Франсуаза Саган - Рыбья кровь
Эпилог
Рабочий день прошел весьма удачно – по крайней мере Попеску считал именно так. Тем сильнее он изумился, когда голос драгиньянского капитана грубо вывел его из эйфории.
– Вы что, совсем идиот? – орал немец на другом конце провода. – Куда? Когда? Почему вы не позвонили мне в ту же секунду? Надо же быть таким кретином!.. Я получил точные инструкции…
Он так оглушительно вопил в эбонитовую трубку, которую держал несчастный Попеску, зашедший позвонить в кафе, что тот прикрыл ее ладонью и испуганно оглянулся. Но страх его оказался напрасен: в зале не было ни души. Посетители выбежали за порог и глядели в сторону домика, затерянного среди виноградников, где только что прогремел выстрел. Говорили, что немцы запеленговали передатчик, и в дом ворвался взвод эсэсовцев. Попеску, разумеется, не дано было узнать, что радист работал на Ванду. В любом случае это ничего не меняло: она и Константин уже уехали ужинать в «Дворянскую усадьбу» – одну из типичных провинциальных подделок под старинную таверну не то для важных господ, не то для всякого сброда. Так или иначе, а радист пустил себе пулю в голову при первом же выстреле эсэсовцев.

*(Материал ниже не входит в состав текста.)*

/-! ## State.setStation -/

@[simp] theorem State.setStation_part (s : State) (n : Nat) (x : Station) : (s.setStation n x).part = s.part := rfl
@[simp] theorem State.setStation_device (s : State) (n : Nat) (x : Station) : (s.setStation n x).device = s.device := rfl
@[simp] theorem State.setStation_cycle (s : State) (n : Nat) (x : Station) : (s.setStation n x).cycle = s.cycle := rfl
@[simp] theorem State.setStation_cur (s : State) (n : Nat) (x : Station) : (s.setStation n x).cur = s.cur := rfl
@[simp] theorem State.setStation_fab (s : State) (n : Nat) (x : Station) : (s.setStation n x).fab = s.fab := rfl
@[simp] theorem State.setStation_mem (s : State) (n : Nat) (x : Station) : (s.setStation n x).mem = s.mem := rfl
@[simp] theorem State.setStation_tables (s : State) (n : Nat) (x : Station) : (s.setStation n x).tables = s.tables := rfl
@[simp] theorem State.setStation_disp (s : State) (n : Nat) (x : Station) : (s.setStation n x).disp = s.disp := rfl
@[simp] theorem State.setStation_indexes (s : State) (n : Nat) (x : Station) : (s.setStation n x).indexes = s.indexes := rfl
@[simp] theorem State.setStation_fw (s : State) (n : Nat) (x : Station) : (s.setStation n x).fw = s.fw := rfl
@[simp] theorem State.setStation_host (s : State) (n : Nat) (x : Station) : (s.setStation n x).host = s.host := rfl
@[simp] theorem State.setStation_sched (s : State) (n : Nat) (x : Station) : (s.setStation n x).sched = s.sched := rfl
@[simp] theorem State.setStation_picks (s : State) (n : Nat) (x : Station) : (s.setStation n x).picks = s.picks := rfl
@[simp] theorem State.setStation_work (s : State) (n : Nat) (x : Station) : (s.setStation n x).work = s.work := rfl
@[simp] theorem State.setStation_freeCtr (s : State) (n : Nat) (x : Station) : (s.setStation n x).freeCtr = s.freeCtr := rfl
@[simp] theorem State.setStation_net_reqs (s : State) (n : Nat) (x : Station) : (s.setStation n x).net.reqs = s.net.reqs := rfl
@[simp] theorem State.setStation_net_combs (s : State) (n : Nat) (x : Station) : (s.setStation n x).net.combs = s.net.combs := rfl
@[simp] theorem State.setStation_net_msgs (s : State) (n : Nat) (x : Station) : (s.setStation n x).net.msgs = s.net.msgs := rfl
@[simp] theorem State.setStation_net_migs (s : State) (n : Nat) (x : Station) : (s.setStation n x).net.migs = s.net.migs := rfl
@[simp] theorem State.setStation_net_nextId (s : State) (n : Nat) (x : Station) : (s.setStation n x).net.nextId = s.net.nextId := rfl
@[simp] theorem State.setStation_net_routes (s : State) (n : Nat) (x : Station) : (s.setStation n x).net.routes = s.net.routes := rfl

/-! ## State.modStation -/

@[simp] theorem State.modStation_part (s : State) (n : Nat) (f : Station → Station) : (s.modStation n f).part = s.part := rfl
@[simp] theorem State.modStation_device (s : State) (n : Nat) (f : Station → Station) : (s.modStation n f).device = s.device := rfl
@[simp] theorem State.modStation_cycle (s : State) (n : Nat) (f : Station → Station) : (s.modStation n f).cycle = s.cycle := rfl
@[simp] theorem State.modStation_cur (s : State) (n : Nat) (f : Station → Station) : (s.modStation n f).cur = s.cur := rfl
@[simp] theorem State.modStation_fab (s : State) (n : Nat) (f : Station → Station) : (s.modStation n f).fab = s.fab := rfl
@[simp] theorem State.modStation_mem (s : State) (n : Nat) (f : Station → Station) : (s.modStation n f).mem = s.mem := rfl
@[simp] theorem State.modStation_tables (s : State) (n : Nat) (f : Station → Station) : (s.modStation n f).tables = s.tables := rfl
@[simp] theorem State.modStation_disp (s : State) (n : Nat) (f : Station → Station) : (s.modStation n f).disp = s.disp := rfl
@[simp] theorem State.modStation_indexes (s : State) (n : Nat) (f : Station → Station) : (s.modStation n f).indexes = s.indexes := rfl
@[simp] theorem State.modStation_fw (s : State) (n : Nat) (f : Station → Station) : (s.modStation n f).fw = s.fw := rfl
@[simp] theorem State.modStation_host (s : State) (n : Nat) (f : Station → Station) : (s.modStation n f).host = s.host := rfl
@[simp] theorem State.modStation_sched (s : State) (n : Nat) (f : Station → Station) : (s.modStation n f).sched = s.sched := rfl
@[simp] theorem State.modStation_picks (s : State) (n : Nat) (f : Station → Station) : (s.modStation n f).picks = s.picks := rfl
@[simp] theorem State.modStation_work (s : State) (n : Nat) (f : Station → Station) : (s.modStation n f).work = s.work := rfl
@[simp] theorem State.modStation_freeCtr (s : State) (n : Nat) (f : Station → Station) : (s.modStation n f).freeCtr = s.freeCtr := rfl
@[simp] theorem State.modStation_net_reqs (s : State) (n : Nat) (f : Station → Station) : (s.modStation n f).net.reqs = s.net.reqs := rfl
@[simp] theorem State.modStation_net_combs (s : State) (n : Nat) (f : Station → Station) : (s.modStation n f).net.combs = s.net.combs := rfl
@[simp] theorem State.modStation_net_msgs (s : State) (n : Nat) (f : Station → Station) : (s.modStation n f).net.msgs = s.net.msgs := rfl
@[simp] theorem State.modStation_net_migs (s : State) (n : Nat) (f : Station → Station) : (s.modStation n f).net.migs = s.net.migs := rfl
@[simp] theorem State.modStation_net_nextId (s : State) (n : Nat) (f : Station → Station) : (s.modStation n f).net.nextId = s.net.nextId := rfl
@[simp] theorem State.modStation_net_routes (s : State) (n : Nat) (f : Station → Station) : (s.modStation n f).net.routes = s.net.routes := rfl

/-! ## State.setReq -/

@[simp] theorem State.setReq_part (s : State) (n : Nat) (x : Req) : (s.setReq n x).part = s.part := rfl
@[simp] theorem State.setReq_device (s : State) (n : Nat) (x : Req) : (s.setReq n x).device = s.device := rfl
@[simp] theorem State.setReq_cycle (s : State) (n : Nat) (x : Req) : (s.setReq n x).cycle = s.cycle := rfl
@[simp] theorem State.setReq_cur (s : State) (n : Nat) (x : Req) : (s.setReq n x).cur = s.cur := rfl
@[simp] theorem State.setReq_fab (s : State) (n : Nat) (x : Req) : (s.setReq n x).fab = s.fab := rfl
@[simp] theorem State.setReq_mem (s : State) (n : Nat) (x : Req) : (s.setReq n x).mem = s.mem := rfl
@[simp] theorem State.setReq_tables (s : State) (n : Nat) (x : Req) : (s.setReq n x).tables = s.tables := rfl
@[simp] theorem State.setReq_disp (s : State) (n : Nat) (x : Req) : (s.setReq n x).disp = s.disp := rfl
@[simp] theorem State.setReq_indexes (s : State) (n : Nat) (x : Req) : (s.setReq n x).indexes = s.indexes := rfl
@[simp] theorem State.setReq_fw (s : State) (n : Nat) (x : Req) : (s.setReq n x).fw = s.fw := rfl
@[simp] theorem State.setReq_host (s : State) (n : Nat) (x : Req) : (s.setReq n x).host = s.host := rfl
@[simp] theorem State.setReq_sched (s : State) (n : Nat) (x : Req) : (s.setReq n x).sched = s.sched := rfl
@[simp] theorem State.setReq_picks (s : State) (n : Nat) (x : Req) : (s.setReq n x).picks = s.picks := rfl
@[simp] theorem State.setReq_work (s : State) (n : Nat) (x : Req) : (s.setReq n x).work = s.work := rfl
@[simp] theorem State.setReq_freeCtr (s : State) (n : Nat) (x : Req) : (s.setReq n x).freeCtr = s.freeCtr := rfl
@[simp] theorem State.setReq_net_combs (s : State) (n : Nat) (x : Req) : (s.setReq n x).net.combs = s.net.combs := rfl
@[simp] theorem State.setReq_net_msgs (s : State) (n : Nat) (x : Req) : (s.setReq n x).net.msgs = s.net.msgs := rfl
@[simp] theorem State.setReq_net_migs (s : State) (n : Nat) (x : Req) : (s.setReq n x).net.migs = s.net.migs := rfl
@[simp] theorem State.setReq_net_stations (s : State) (n : Nat) (x : Req) : (s.setReq n x).net.stations = s.net.stations := rfl
@[simp] theorem State.setReq_net_nextId (s : State) (n : Nat) (x : Req) : (s.setReq n x).net.nextId = s.net.nextId := rfl
@[simp] theorem State.setReq_net_routes (s : State) (n : Nat) (x : Req) : (s.setReq n x).net.routes = s.net.routes := rfl

/-! ## State.dropReq -/

@[simp] theorem State.dropReq_part (s : State) (n : Nat) : (s.dropReq n).part = s.part := rfl
@[simp] theorem State.dropReq_device (s : State) (n : Nat) : (s.dropReq n).device = s.device := rfl
@[simp] theorem State.dropReq_cycle (s : State) (n : Nat) : (s.dropReq n).cycle = s.cycle := rfl
@[simp] theorem State.dropReq_cur (s : State) (n : Nat) : (s.dropReq n).cur = s.cur := rfl
@[simp] theorem State.dropReq_fab (s : State) (n : Nat) : (s.dropReq n).fab = s.fab := rfl
@[simp] theorem State.dropReq_mem (s : State) (n : Nat) : (s.dropReq n).mem = s.mem := rfl
@[simp] theorem State.dropReq_tables (s : State) (n : Nat) : (s.dropReq n).tables = s.tables := rfl
@[simp] theorem State.dropReq_disp (s : State) (n : Nat) : (s.dropReq n).disp = s.disp := rfl
@[simp] theorem State.dropReq_indexes (s : State) (n : Nat) : (s.dropReq n).indexes = s.indexes := rfl
@[simp] theorem State.dropReq_fw (s : State) (n : Nat) : (s.dropReq n).fw = s.fw := rfl
@[simp] theorem State.dropReq_host (s : State) (n : Nat) : (s.dropReq n).host = s.host := rfl
@[simp] theorem State.dropReq_sched (s : State) (n : Nat) : (s.dropReq n).sched = s.sched := rfl
@[simp] theorem State.dropReq_picks (s : State) (n : Nat) : (s.dropReq n).picks = s.picks := rfl
@[simp] theorem State.dropReq_work (s : State) (n : Nat) : (s.dropReq n).work = s.work := rfl
@[simp] theorem State.dropReq_freeCtr (s : State) (n : Nat) : (s.dropReq n).freeCtr = s.freeCtr := rfl
@[simp] theorem State.dropReq_net_combs (s : State) (n : Nat) : (s.dropReq n).net.combs = s.net.combs := rfl
@[simp] theorem State.dropReq_net_msgs (s : State) (n : Nat) : (s.dropReq n).net.msgs = s.net.msgs := rfl
@[simp] theorem State.dropReq_net_migs (s : State) (n : Nat) : (s.dropReq n).net.migs = s.net.migs := rfl
@[simp] theorem State.dropReq_net_stations (s : State) (n : Nat) : (s.dropReq n).net.stations = s.net.stations := rfl
@[simp] theorem State.dropReq_net_nextId (s : State) (n : Nat) : (s.dropReq n).net.nextId = s.net.nextId := rfl
@[simp] theorem State.dropReq_net_routes (s : State) (n : Nat) : (s.dropReq n).net.routes = s.net.routes := rfl
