-- ==== Sys2Proof/Laws/PerInstr.lean ====
section
/-!
SUPPORT. The family `Encode` of claims made per instruction: the decoder reads a well-formed instruction back from its word.
-/

section

set_option linter.unusedSimpArgs false
set_option Elab.async false

/-- What is claimed of each instruction. -/
def Sys2Proof.Laws.Encode.Statement (i : Sys2Proof.Instr) : Prop := i.wellFormed = true → Sys2Proof.decode (Sys2Proof.encode i) = .ok i

namespace Sys2Proof.Laws

/-- A word whose row is an instruction's, with clean reserved bits, decodes to the instruction. -/
theorem decode_of_row {w b z3 z7 z4 : BitVec 32} {i : Instr} (h : decodeRow w = .ok ⟨i, b, z3, z7, z4⟩) (hw : i.wellFormed = true)
    (h3 : (w ^^^ b) &&& z3 = 0) (h7 : (w ^^^ b) &&& z7 = 0) (h4 : (w ^^^ b) &&& z4 = 0) : decode w = .ok i := by
  have e := check_of_wellFormed (w := w) (r := ⟨i, b, z3, z7, z4⟩) hw h3 h7 h4
  simp only [decode, h, e]

end Sys2Proof.Laws

open Sys2Proof Sys2Proof.Laws

theorem Sys2Proof.Laws.Encode.add (o : OpR) : Encode.Statement (.add o) := by
  intro h
  have e : decodeRow (encode (.add o)) = .ok ⟨.add o, 0x04000000, 0x00000000, 0x00000000, 0x00000000⟩ := by
    rw [encode, decodeRow_Alu]
    · simp (disch := decide) only [decodeAlu, fixed_of_or (mask_OpR o), read_OpR o]
      try rfl
    · rw [fixed_of_or (mask_OpR o) (by decide)]; decide
  exact decode_of_row e h (reserved_of_or (mask_OpR o) (by decide) (by decide)) (reserved_of_or (mask_OpR o) (by decide) (by decide))
    (reserved_of_or (mask_OpR o) (by decide) (by decide))

theorem Sys2Proof.Laws.Encode.sub (o : OpR) : Encode.Statement (.sub o) := by
  intro h
  have e : decodeRow (encode (.sub o)) = .ok ⟨.sub o, 0x04000008, 0x00000000, 0x00000000, 0x00000000⟩ := by
    rw [encode, decodeRow_Alu]
    · simp (disch := decide) only [decodeAlu, fixed_of_or (mask_OpR o), read_OpR o]
      try rfl
    · rw [fixed_of_or (mask_OpR o) (by decide)]; decide
  exact decode_of_row e h (reserved_of_or (mask_OpR o) (by decide) (by decide)) (reserved_of_or (mask_OpR o) (by decide) (by decide))
    (reserved_of_or (mask_OpR o) (by decide) (by decide))

theorem Sys2Proof.Laws.Encode.and (o : OpR) : Encode.Statement (.and o) := by
  intro h
  have e : decodeRow (encode (.and o)) = .ok ⟨.and o, 0x04000010, 0x00000000, 0x00000000, 0x00000000⟩ := by
    rw [encode, decodeRow_Alu]
    · simp (disch := decide) only [decodeAlu, fixed_of_or (mask_OpR o), read_OpR o]
      try rfl
    · rw [fixed_of_or (mask_OpR o) (by decide)]; decide
  exact decode_of_row e h (reserved_of_or (mask_OpR o) (by decide) (by decide)) (reserved_of_or (mask_OpR o) (by decide) (by decide))
    (reserved_of_or (mask_OpR o) (by decide) (by decide))

theorem Sys2Proof.Laws.Encode.or (o : OpR) : Encode.Statement (.or o) := by
  intro h
  have e : decodeRow (encode (.or o)) = .ok ⟨.or o, 0x04000018, 0x00000000, 0x00000000, 0x00000000⟩ := by
    rw [encode, decodeRow_Alu]
    · simp (disch := decide) only [decodeAlu, fixed_of_or (mask_OpR o), read_OpR o]
      try rfl
    · rw [fixed_of_or (mask_OpR o) (by decide)]; decide
  exact decode_of_row e h (reserved_of_or (mask_OpR o) (by decide) (by decide)) (reserved_of_or (mask_OpR o) (by decide) (by decide))
    (reserved_of_or (mask_OpR o) (by decide) (by decide))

Попеску со смесью ужаса, гордости и беспокойства услышал от капитана, что от его сведений зависят действия взвода СС, срочно вызванного из Вара. Ему было приказано следить за каждым шагом Романо, дождаться возвращения Константина и Ванды и незамедлительно донести о появлении любого нового лица в доме Бубу Браганс. Помимо этого, он должен был позвонить еще раз в девять часов и сообщить последние новости, приобретавшие, казалось, государственную важность.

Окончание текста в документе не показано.